The Younicos Y.Q operating system is an integrated control platform at the core of every Younicos energy storage system.

== Select Storage Projects ==
Centrica (UK)

Younicos has been selected by Centrica to design and deliver one of the world's largest battery-based energy storage systems. To be completed by winter 2018, the 49 megawatt (MW) lithium-ion system will respond to fluctuations in electrical demand in less than a second, to maintain electric power frequency and stability.
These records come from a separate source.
/-- TRANSLATION_MISS_DONE, FAULT_RERAISE, FLT_RESUME, FLT_CFG_WRITE, FLT_CONS and FLT_ARM complete. A tile record that
was fetched is cached, another waiting stream's fetch begins and its stream goes on; held faults are raised again, the
first of them parked, released or raised as its tile now stands, while a record and a slot are free, and else stay; a
FLT_RESUME whose tag names an open record, written by facet 0, resumes or aborts what waits on it, and one with
another tag has no effect; FLT_CFG, FLT_CONS and FLT_ARM take the written values under their rules. Another facet's
write has no effect. -/
def Obligations.FaultQueueCommandsComplete : Prop :=
  (∀ (st : Stream) (m : Miss) (s : State), running s →
    s.xlt.misses.find? (fun m => decide (m.piece.stream = st) && m.flying) = some m →
    exec (.translationMissDone st) s = .next (goOn st (makeResident
      (tileKey m.piece.facet m.piece.seg (Piece.tile m.piece)) (grantMiss { s with xlt := { s.xlt with
        misses := s.xlt.misses.filter (fun x => decide (x.piece.stream ≠ st)) } })))) ∧
  (∀ (p : Piece) (r : List Piece) (s : State), running s → s.xlt.heldFaults = p :: r → canRaise s →
    (let t := { s with xlt := { s.xlt with heldFaults := r } }
     let x := getTile s p.facet p.seg (Piece.tile p)
     exec .faultReraise s = .next (reraise r (if x.migrating then parkOnMig p t else if x.present then goOn p.stream t
       else raiseFaults p [p] t)))) ∧
  (∀ (s : State), canRaise s = false → exec .faultReraise s = .next s) ∧
  (∀ (v : U32) (r : FltRec) (s : State), running s → agetq (fld v 11 0) s.xlt.recs = some r →
    (let t := dropRec (fld v 11 0) s
     ((recGen s (fld v 11 0)).toNat = fld v 30 12 → bit v 31 = false →
       exec (.fltResume 0 v) s = .next (goOnAll r.waiters (retranslate r.waiters t))) ∧
     ((recGen s (fld v 11 0)).toNat = fld v 30 12 → bit v 31 →
       exec (.fltResume 0 v) s = .next (r.waiters.foldl (fun s p => abortPiece p (clearBegun p.stream s)) t)) ∧
     ((recGen s (fld v 11 0)).toNat ≠ fld v 30 12 → exec (.fltResume 0 v) s = .next s))) ∧
  (∀ (v : U32) (s : State), agetq (fld v 11 0) s.xlt.recs = none → exec (.fltResume 0 v) s = .next s) ∧
  (∀ (v : U64) (s : State), running s →
    (let seg := if fltEn s then fld s.xlt.fltCfg 7 0 else fld v 7 0
     let on := bit v 20 && (fltEn s || pinCheck s 0 seg s.xlt.fltOff (4096 * 32) [.lwr])
     exec (.fltCfgWrite 0 v) s = .next (fltSignal { s with xlt := { s.xlt with
       fltCfg := BitVec.ofNat 64 (seg + fld v 19 8 * 2 ^ 8 + b2n on * 2 ^ 20) } }))) ∧
  (∀ (v : U32) (s : State), running s → exec (.fltCons 0 v) s = .next
    (if (v - s.xlt.fltCons).toNat ≤ (s.xlt.fltProd - s.xlt.fltCons).toNat then
      { s with xlt := { s.xlt with fltCons := v } } else s)) ∧
  (∀ (v : U32) (s : State), running s → exec (.fltArm 0 v) s = .next
    (if bit v 0 then fltSignal { s with xlt := { s.xlt with fltArmed := true } } else s)) ∧
  (∀ (f : Nat) (v : U32) (w : U64) (s : State), f ≠ 0 →
    exec (.fltResume f v) s = .next s ∧ exec (.fltCfgWrite f w) s = .next s ∧ exec (.fltCons f v) s = .next s ∧
      exec (.fltArm f v) s = .next s)

/-- TILE_MIGRATE, TILE_MAP and the MIGRATION commands complete. A TILE_MIGRATE or TILE_MAP that passes its checks is
queued, and one that fails them completes BAD_FIELD. The one that was accepted first of those that wait begins, with
its tile marked migrating, when fewer than eight copies run and none of its tile; one that no longer passes completes
BAD_FIELD, and a migration to the place the tile has completes OK. Once nothing translated to the old place is
unfinished, a TILE_MAP ends and a migration takes a channel and asks for its source's bytes, where the mover is not
stopped and a channel is free; else it waits. The copied bytes are written at the new place, and the migration waits
for their confirmation; a source that reads as failed takes the mover's reaction. A channel's copy after a fence ends,
and the copy back ends an unfence. -/
def Obligations.TileMigrationsRunToTheirEnd : Prop :=
  (∀ (f q op : Nat) (isMap : Bool) (c : Instr), (c, op, isMap) ∈
      ([(.tileMigrate f q, 0x33, false), (.tileMap f q, 0x34, true)] : List (Instr × Nat × Bool)) →
    ∀ (i : Item) (s : State), ready s f q op = some i →
      (let t := startItem f q i.idx s
       let m := migOf q isMap i
       (migBad t m = false → exec c s = .next (settle f { t with xlt := { t.xlt with migs := t.xlt.migs ++ [m] } })) ∧
       (migBad t m → exec c s = .next (settle f (completeItem f q i.idx (stat cBAD_FIELD) t))))) ∧
  (∀ (m : Mig) (s : State), running s → leastBy Mig.seq (s.xlt.migs.filter (fun m => decide (m.phase = 0))) = some m →
    (let run := s.xlt.migs.filter (fun x => decide (1 ≤ x.phase))
     let full := run.any (Mig.same m) || decide (8 ≤ (run.filter (fun x => !x.isMap)).length)
     let x := getTile s m.facet m.seg m.tile
     let there := !m.isMap && decide (x.loc = m.loc ∧ x.addr = m.addr)
     (full → exec .migrationBegin s = .next s) ∧
     (full = false → migBad s m → exec .migrationBegin s = .next (endMig m (stat cBAD_FIELD) s)) ∧
     (full = false → migBad s m = false → there → exec .migrationBegin s = .next (endMig m stOk s)) ∧
     (full = false → migBad s m = false → there = false → exec .migrationBegin s =
       .next (modMig m (fun m => { m with phase := 2 }) (setTile m.facet m.seg m.tile { x with migrating := true } s))))) ∧
  (∀ (f g t : Nat) (m : Mig) (s : State), running s → migIn s f g t 2 = some m →
    (drained s (getTile s f g t) = false → exec (.migrationDrained f g t) s = .next s) ∧
    (drained s (getTile s f g t) → m.isMap → exec (.migrationDrained f g t) s = .next (finishMig m s)) ∧
    (drained s (getTile s f g t) → m.isMap = false → s.mov.stopped ∨ freeChan s 24 8 = none →
      exec (.migrationDrained f g t) s = .next s) ∧
    (∀ (c : Nat), drained s (getTile s f g t) → m.isMap = false → s.mov.stopped = false → freeChan s 24 8 = some c →
      exec (.migrationDrained f g t) s = .next (askMigs (modMig m (fun m => { m with phase := 4, ch := c }) s)))) ∧
  (∀ (f g t : Nat) (bs : Bytes) (m : Mig) (s : State), running s → migIn s f g t 4 = some m →
    (let u := readsEnd (.mig f g t) s
     let hurt := (migSource s m).findSome? (hurtAt u (.moverRead m.ch))
     (m.asked → hurt = none → exec (.migrationCopyDone f g t bs) s = .next (postAll 0 (.mig m.facet m.seg m.tile)
       [(m.loc.toNat, m.addr, gather (migSource u m) bs u.mem)]
       (modMig m (fun m => { m with phase := 5 }) u))) ∧
     (∀ (h : Hurt), m.asked → hurt = some h →
       exec (.migrationCopyDone f g t bs) s = .next (failRead (.moverRead m.ch) h u)) ∧
     (m.asked = false → exec (.migrationCopyDone f g t bs) s = .next s))) ∧
  (∀ (s : State), running s → s.memc.copying →
    exec .channelCopyDone s = .next { s with memc := { s.memc with copying := false, copyRow := visibleRows s } }) ∧
  (∀ (q : Nat) (idx : U32) (ch : Nat) (s : State), running s → s.memc.unfencing = some (q, idx) →
    s.memc.fenced = some ch →
    exec .channelUnfenceCopyDone s = .next (settle 0 (completeItem 0 q idx stOk (noteUnfence 0x0C ch
      { s with memc := { s.memc with fenced := none, copying := false, copyRow := 0, unfencing := none } }))))

/-- PORT_DOWN, DL_UP, the epoch reads, BUS_MASTER_ENABLE, MSIX_ENABLE and UPSTREAM_RESET complete. DL_Up of a
downstream port that is down, or of a half B that exists, brings it up with its speed, a width its configuration
allows and its epoch one higher and not yet read; of the upstream port it raises PCX_ATTACH_EPOCH, every facet must
read it again, and WAKE_UP_N rises where it was low. PORT_DOWN of a port that is up leaves it down with nothing under
way, and holds or ends what used it; of a port that is down, as DL_Up of one that is up, it has no effect. A read of
PCX_ATTACH_EPOCH by a facet that is not OFF and the management facet's read of PCX_DEV_PORT[1..4] or PCX_DEV_PORT_B
answer the value and release held work; of another facet they answer 0; so does setting or clearing Bus Master Enable
release what may go; MSI-X Enable sends what the PBA holds. An upstream reset takes the upstream port down, forgets
what host queues hold that is not accepted, resets every function's configuration and sets LIVE for the bridges that
exist. -/
def Obligations.PortsGoDownComeUpAndReleaseWork : Prop :=
  (∀ (p : Nat) (h : Bool) (sp w : Nat) (fl : Bool) (s : State), (h = false ∨ bifurcated s p) →
    (let k := portKey p h
     ((getP s k).up → exec (.dlUp p h sp w fl) s = .next s) ∧
     (k ≠ 0 → (getP s k).up = false → exec (.dlUp p h sp w fl) s = .next (modP k (fun x => { x with
       up := true, speed := sp, width := min w (maxWidth s k), flit := fl || decide (sp = 6)
       epoch := x.epoch + 1, epochRead := false }) s)))) ∧
  (∀ (p sp w : Nat) (fl : Bool) (s : State), bifurcated s p = false → exec (.dlUp p true sp w fl) s = .next s) ∧
  (∀ (sp w : Nat) (fl : Bool) (s : State), (getP s 0).up = false →
    ∃ t, exec (.dlUp 0 false sp w fl) s = .next t ∧ (getP t 0).up = true ∧ (getP t 0).speed = sp ∧
      t.pcx.attachEpoch = s.pcx.attachEpoch + 1 ∧ (∀ x, x ∈ t.facets → x.2.pcx.epochRead = false) ∧ t.pwr.wakeUp = none) ∧
  (∀ (p : Nat) (h : Bool) (s : State), (getP s (portKey p h)).up →
    (let k := portKey p h
     let l := (getP s k).unconf
     let a := parkChans k l (dropCollReads k (modP k (fun p => { p with
       up := false, speed := 0, width := 0, flit := false, flushing := false, flushFails := 0, flushFailAt := none
       unconf := [], egress := [], drr := {}, budget := 0, reads := [] }) (pendMsix (getP s k) s)))
     let d := (a.facets.map Prod.fst).foldl (fun s f => holdFetches k f s) (holdBack k l a)
     let e := dropAsked k ((d.qps.map Prod.fst).foldl (qpPortDown k l) d)
     exec (.portDown p h) s = .next (wakeColls ((e.facets.map Prod.fst).foldl
       (fun s f => if cmpOnPort s f k then cmpPortError f s else s) e)))) ∧
  (∀ (p : Nat) (h : Bool) (s : State), (getP s (portKey p h)).up = false → exec (.portDown p h) s = .next s) ∧
  (∀ (f : Nat) (s : State), running s →
    ((getF s f).st ≠ .off → exec (.pcxAttachEpoch f) s = .next (releaseFacet f (emit (.readValue f 0xF400
      (BitVec.ofNat 64 s.pcx.attachEpoch.toNat)) (modF f (fun x => { x with pcx := { x.pcx with epochRead := true } }) s)))) ∧
    ((getF s f).st = .off → exec (.pcxAttachEpoch f) s = .next (emit (.readValue f 0xF400 0) s))) ∧
  (∀ (p : Nat) (s : State), running s → 1 ≤ p → p ≤ 4 →
    exec (.pcxDevPort 0 p) s = .next (releasePort p (modP p (fun x => { x with epochRead := true })
      (emit (.readValue 0 (0xF488 + 8 * p) (portValue s p)) s)))) ∧
  (∀ (k : Nat) (s : State), running s → k < 4 → bifurcated s (k + 1) →
    exec (.pcxDevPortB 0 k) s = .next (releasePort (5 + k) (modP (5 + k) (fun x => { x with epochRead := true })
      (emit (.readValue 0 (0xF4E0 + 8 * k) (portBValue s k)) s)))) ∧
  (∀ (f p : Nat) (s : State), running s → f ≠ 0 →
    exec (.pcxDevPort f p) s = .next (emit (.readValue f (0xF488 + 8 * p) 0) s) ∧
    exec (.pcxDevPortB f p) s = .next (emit (.readValue f (0xF4E0 + 8 * p) 0) s)) ∧
  (∀ (f : Nat) (on : Bool) (s : State), running s →
    exec (.busMasterEnable f on) s = .next (releaseFacet f (modF f (fun x => { x with pcx := { x.pcx with bme := on } }) s))) ∧
  (∀ (f : Nat) (s : State), running s →
    exec (.msixEnable f) s = .next (sendPba f (modF f (fun x => { x with pcx := { x.pcx with msixOn := true } }) s))) ∧
  (∀ (s : State), ∃ t, exec .upstreamReset s = .next t ∧ (∀ x, x ∈ t.facets → x.2.pcx.bme = false ∧ x.2.pcx.msixOn = false) ∧
    t.pcx.live = BitVec.ofNat 8 (ofBits (bridgesHere s)) ∧ t.pcx.bars = [0, 0, 0] ∧ t.pcx.vfOn = false ∧ t.pcx.up = {} ∧
    t.facets = (resetBars { retryStuck (forgetHost (portDown 0 s)) with
      facets := amap (fun _ x => x.resetFunction) (retryStuck (forgetHost (portDown 0 s))).facets }).facets)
It is located on the site of a former coal-fired power station in Roosecote, Cumbria

WEMAG II (Germany)

Younicos, in partnership with German utility WEMAG, built a 5 MW/5 MWh battery power plant in the Schwerin district of Lankow, Germany. In late 2016, WEMAG decided to enlarge their Battery Park to double its power output from 5 MW to 10 MW, with the energy capacity increasing from 5 MWh to 15 MWh.

Notrees (Texas)

U.S. utility Duke Energy is using Younicos controls technology to manage operations for a 36 MW energy storage system at the site of Duke's 153 MW wind farm in Notrees, Texas. The Notrees Battery Energy Storage System (BESS), funded in part by a U.S. Department of Energy Smart Grid award, was constructed by Duke Energy in 2012, and is the largest wind-integrated storage resource in North America. In 2016-17, the Notrees BESS is being repowered with more advanced lithium-ion batteries.

Graciosa (Azores)

Younicos Y.Q software platform is at its full grid-forming potential on the island of Graciosa in the Azores, where it provides real-time power management and energy dispatch for the entire island's grid. The system allows the island to be powered entirely by wind and solar, with the existing diesel generators used only as backup power during prolonged periods of unfavorable weather.

== Xtreme Power==

In April 2014, Younicos acquired the assets of the former Xtreme Power, a Kyle, Texas-based battery systems developer, after it had filed for Chapter 11 bankruptcy protection in January of that year.

Xtreme Power was founded in 2004 in Austin, Texas. In 2009, it installed its first megawatt-scale storage system in Maui, Hawaii. Working with Duke Energy, in 2012 Xtreme Power commissioned the largest wind-integrated battery storage system (36 MW / 24 MWh) in the U.S. in Notrees, Texas.